→ **WHAT IS REQUIRED**:
Only the lines from the opening of the material through the one containing "refine ⟨hlayout.imp (fun" should be reproduced, each exactly as it stands.

→ **MATERIAL PROVIDED**:
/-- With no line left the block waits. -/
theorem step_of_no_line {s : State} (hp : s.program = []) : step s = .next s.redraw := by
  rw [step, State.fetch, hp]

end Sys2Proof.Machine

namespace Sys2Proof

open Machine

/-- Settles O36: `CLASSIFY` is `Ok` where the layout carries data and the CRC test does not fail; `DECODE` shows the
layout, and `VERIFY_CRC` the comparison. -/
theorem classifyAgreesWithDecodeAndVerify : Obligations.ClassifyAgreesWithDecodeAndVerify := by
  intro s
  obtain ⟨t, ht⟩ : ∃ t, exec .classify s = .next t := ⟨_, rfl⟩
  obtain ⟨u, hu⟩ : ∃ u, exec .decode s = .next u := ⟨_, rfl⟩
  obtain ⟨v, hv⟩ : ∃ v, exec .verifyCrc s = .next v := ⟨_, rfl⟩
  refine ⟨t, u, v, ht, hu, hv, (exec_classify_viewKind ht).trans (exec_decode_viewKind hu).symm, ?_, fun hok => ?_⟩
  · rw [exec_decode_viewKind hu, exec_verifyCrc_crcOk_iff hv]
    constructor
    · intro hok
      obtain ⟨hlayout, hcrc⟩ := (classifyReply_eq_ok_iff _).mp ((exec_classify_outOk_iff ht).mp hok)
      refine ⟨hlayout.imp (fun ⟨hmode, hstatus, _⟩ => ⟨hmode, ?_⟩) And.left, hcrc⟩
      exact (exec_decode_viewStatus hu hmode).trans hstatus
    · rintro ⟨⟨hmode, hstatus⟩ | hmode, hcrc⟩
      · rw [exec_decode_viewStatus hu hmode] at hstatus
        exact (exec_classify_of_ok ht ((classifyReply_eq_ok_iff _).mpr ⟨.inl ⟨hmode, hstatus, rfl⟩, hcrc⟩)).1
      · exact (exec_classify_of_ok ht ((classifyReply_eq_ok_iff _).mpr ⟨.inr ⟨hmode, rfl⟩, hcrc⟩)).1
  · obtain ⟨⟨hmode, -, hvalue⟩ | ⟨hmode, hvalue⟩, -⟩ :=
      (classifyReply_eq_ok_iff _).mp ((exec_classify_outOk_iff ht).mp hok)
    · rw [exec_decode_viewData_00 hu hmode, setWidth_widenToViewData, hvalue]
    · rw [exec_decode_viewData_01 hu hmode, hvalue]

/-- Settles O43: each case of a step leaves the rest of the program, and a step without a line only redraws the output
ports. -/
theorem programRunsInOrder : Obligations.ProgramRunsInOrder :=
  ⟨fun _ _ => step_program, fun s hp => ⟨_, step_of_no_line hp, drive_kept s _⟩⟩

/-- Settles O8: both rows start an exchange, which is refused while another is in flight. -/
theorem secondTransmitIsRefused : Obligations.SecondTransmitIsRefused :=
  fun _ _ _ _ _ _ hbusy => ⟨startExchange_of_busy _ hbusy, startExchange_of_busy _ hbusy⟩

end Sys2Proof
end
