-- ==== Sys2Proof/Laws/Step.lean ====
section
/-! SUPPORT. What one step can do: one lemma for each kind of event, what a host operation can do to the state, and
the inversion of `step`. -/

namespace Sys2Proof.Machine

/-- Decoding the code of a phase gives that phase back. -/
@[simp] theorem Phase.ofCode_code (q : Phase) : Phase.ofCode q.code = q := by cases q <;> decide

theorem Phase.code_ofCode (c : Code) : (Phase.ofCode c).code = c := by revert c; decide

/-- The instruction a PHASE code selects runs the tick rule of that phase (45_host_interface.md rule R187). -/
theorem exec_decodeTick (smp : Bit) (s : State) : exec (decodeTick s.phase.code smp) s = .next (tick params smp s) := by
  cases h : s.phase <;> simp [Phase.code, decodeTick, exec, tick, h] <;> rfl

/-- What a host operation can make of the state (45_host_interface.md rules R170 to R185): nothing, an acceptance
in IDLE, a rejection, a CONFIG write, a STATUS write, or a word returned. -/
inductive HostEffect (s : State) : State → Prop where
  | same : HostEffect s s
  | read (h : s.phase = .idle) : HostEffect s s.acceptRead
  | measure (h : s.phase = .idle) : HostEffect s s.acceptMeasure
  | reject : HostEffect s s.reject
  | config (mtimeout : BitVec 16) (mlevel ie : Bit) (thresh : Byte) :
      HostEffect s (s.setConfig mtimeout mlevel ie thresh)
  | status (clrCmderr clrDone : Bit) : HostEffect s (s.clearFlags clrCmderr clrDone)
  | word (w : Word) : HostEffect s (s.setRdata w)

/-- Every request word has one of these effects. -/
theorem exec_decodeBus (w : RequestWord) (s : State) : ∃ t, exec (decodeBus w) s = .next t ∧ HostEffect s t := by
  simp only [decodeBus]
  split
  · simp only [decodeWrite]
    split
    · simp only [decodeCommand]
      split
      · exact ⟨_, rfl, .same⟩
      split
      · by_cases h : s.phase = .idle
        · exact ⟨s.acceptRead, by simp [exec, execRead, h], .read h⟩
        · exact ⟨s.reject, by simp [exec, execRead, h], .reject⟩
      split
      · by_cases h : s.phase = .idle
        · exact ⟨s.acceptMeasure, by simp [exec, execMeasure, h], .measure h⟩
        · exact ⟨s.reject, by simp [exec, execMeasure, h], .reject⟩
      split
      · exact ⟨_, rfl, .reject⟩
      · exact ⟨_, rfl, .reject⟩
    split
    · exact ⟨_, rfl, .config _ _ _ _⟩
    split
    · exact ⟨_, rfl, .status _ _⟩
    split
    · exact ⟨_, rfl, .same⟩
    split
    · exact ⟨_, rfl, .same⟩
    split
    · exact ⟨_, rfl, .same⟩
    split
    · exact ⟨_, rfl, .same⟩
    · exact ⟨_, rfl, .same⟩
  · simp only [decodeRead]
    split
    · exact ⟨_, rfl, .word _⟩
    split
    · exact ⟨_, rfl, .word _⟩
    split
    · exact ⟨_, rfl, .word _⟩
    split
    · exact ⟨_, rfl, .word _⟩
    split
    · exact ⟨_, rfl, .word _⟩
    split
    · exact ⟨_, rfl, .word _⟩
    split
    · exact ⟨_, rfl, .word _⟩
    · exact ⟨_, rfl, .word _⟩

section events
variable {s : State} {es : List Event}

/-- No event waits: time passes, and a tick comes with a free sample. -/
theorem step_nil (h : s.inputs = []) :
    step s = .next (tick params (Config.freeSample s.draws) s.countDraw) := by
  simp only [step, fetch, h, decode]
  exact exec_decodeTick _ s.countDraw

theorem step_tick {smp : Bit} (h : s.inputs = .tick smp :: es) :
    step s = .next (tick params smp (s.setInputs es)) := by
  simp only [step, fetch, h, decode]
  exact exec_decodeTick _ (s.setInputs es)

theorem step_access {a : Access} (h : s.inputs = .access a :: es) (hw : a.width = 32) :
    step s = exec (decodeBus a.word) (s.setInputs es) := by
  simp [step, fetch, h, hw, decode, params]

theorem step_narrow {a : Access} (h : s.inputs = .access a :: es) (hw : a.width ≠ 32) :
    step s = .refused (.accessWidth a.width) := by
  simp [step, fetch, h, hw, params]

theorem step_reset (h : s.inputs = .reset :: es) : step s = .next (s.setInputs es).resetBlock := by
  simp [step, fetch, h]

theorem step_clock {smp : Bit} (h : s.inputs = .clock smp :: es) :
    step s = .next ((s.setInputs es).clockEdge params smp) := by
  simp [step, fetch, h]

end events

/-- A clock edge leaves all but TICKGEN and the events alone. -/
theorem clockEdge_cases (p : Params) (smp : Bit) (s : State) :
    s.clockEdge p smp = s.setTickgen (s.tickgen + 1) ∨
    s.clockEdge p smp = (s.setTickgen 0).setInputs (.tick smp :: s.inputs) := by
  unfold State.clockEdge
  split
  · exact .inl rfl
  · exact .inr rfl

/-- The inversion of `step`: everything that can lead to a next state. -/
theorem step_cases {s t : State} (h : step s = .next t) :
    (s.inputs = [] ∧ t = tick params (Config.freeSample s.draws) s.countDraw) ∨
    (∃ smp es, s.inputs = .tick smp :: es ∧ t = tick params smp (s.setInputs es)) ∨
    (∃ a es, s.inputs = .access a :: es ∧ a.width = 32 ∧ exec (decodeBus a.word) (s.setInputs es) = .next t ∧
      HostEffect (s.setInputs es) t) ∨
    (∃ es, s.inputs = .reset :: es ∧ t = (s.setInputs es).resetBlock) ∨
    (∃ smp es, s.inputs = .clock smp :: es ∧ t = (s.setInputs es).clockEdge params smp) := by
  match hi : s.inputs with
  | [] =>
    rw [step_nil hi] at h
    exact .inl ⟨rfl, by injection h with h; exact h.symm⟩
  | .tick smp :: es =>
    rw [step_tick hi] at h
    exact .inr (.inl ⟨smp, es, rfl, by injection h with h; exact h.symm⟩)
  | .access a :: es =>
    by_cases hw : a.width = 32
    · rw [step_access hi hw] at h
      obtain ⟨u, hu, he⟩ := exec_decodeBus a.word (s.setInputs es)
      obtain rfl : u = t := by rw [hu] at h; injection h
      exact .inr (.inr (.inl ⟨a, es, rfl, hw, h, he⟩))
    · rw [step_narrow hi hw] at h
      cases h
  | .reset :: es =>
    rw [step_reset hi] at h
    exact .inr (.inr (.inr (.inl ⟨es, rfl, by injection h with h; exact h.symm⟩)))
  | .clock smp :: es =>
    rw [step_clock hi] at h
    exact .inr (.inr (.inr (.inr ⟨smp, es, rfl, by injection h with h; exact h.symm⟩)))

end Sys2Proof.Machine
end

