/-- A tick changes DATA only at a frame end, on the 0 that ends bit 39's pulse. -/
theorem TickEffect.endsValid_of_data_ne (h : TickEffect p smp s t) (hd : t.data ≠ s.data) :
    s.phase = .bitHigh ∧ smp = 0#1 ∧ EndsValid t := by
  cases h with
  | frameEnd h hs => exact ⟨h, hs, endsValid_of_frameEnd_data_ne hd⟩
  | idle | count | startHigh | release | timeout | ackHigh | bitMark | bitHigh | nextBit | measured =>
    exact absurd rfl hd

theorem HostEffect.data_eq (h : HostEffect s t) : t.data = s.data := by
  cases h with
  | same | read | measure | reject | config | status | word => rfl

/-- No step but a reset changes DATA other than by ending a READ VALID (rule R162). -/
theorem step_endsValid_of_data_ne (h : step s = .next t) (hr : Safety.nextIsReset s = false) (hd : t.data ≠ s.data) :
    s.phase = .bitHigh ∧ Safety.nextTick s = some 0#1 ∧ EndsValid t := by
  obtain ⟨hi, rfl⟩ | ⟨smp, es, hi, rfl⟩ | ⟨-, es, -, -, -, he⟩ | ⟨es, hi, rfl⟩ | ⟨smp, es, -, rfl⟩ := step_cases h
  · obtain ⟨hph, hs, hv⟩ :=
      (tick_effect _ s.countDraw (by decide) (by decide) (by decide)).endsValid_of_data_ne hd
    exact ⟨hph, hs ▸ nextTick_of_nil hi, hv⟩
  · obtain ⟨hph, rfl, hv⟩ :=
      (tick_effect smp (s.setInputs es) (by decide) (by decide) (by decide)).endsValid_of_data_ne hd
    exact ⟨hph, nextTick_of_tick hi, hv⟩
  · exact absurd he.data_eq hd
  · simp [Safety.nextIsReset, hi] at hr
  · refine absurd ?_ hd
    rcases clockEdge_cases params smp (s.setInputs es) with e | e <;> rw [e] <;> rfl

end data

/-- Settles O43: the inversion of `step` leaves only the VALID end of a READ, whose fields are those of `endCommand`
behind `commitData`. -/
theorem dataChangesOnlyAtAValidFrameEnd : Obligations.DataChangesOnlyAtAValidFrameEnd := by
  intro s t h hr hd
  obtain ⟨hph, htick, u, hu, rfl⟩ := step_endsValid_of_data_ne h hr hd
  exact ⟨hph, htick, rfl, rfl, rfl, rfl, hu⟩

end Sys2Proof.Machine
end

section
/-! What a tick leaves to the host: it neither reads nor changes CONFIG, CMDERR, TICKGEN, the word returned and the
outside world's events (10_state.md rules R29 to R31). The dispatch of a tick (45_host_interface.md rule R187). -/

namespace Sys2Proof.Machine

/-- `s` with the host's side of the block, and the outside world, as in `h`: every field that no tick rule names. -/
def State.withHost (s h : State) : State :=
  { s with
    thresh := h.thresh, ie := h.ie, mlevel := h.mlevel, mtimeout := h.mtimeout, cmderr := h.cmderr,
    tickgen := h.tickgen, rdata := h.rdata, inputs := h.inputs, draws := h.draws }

→ **ANSWER SECTION**:
/-- With no line left the block waits. -/
theorem step_of_no_line {s : State} (hp : s.program = []) : step s = .next s.redraw := by
  rw [step, State.fetch, hp]

end Sys2Proof.Machine

namespace Sys2Proof

open Machine

/-- Settles O36: `CLASSIFY` is `Ok` where the layout carries data and the CRC test does not fail; `DECODE` shows the
layout, and `VERIFY_CRC` the comparison. -/
theorem classifyAgreesWithDecodeAndVerify : Obligations.ClassifyAgreesWithDecodeAndVerify := by
  intro s
  obtain ⟨t, ht⟩ : ∃ t, exec .classify s = .next t := ⟨_, rfl⟩
  obtain ⟨u, hu⟩ : ∃ u, exec .decode s = .next u := ⟨_, rfl⟩
  obtain ⟨v, hv⟩ : ∃ v, exec .verifyCrc s = .next v := ⟨_, rfl⟩
  refine ⟨t, u, v, ht, hu, hv, (exec_classify_viewKind ht).trans (exec_decode_viewKind hu).symm, ?_, fun hok => ?_⟩
  · rw [exec_decode_viewKind hu, exec_verifyCrc_crcOk_iff hv]
    constructor
    · intro hok
      obtain ⟨hlayout, hcrc⟩ := (classifyReply_eq_ok_iff _).mp ((exec_classify_outOk_iff ht).mp hok)
      refine ⟨hlayout.imp (fun ⟨hmode, hstatus, _⟩ => ⟨hmode, ?_⟩) And.left, hcrc⟩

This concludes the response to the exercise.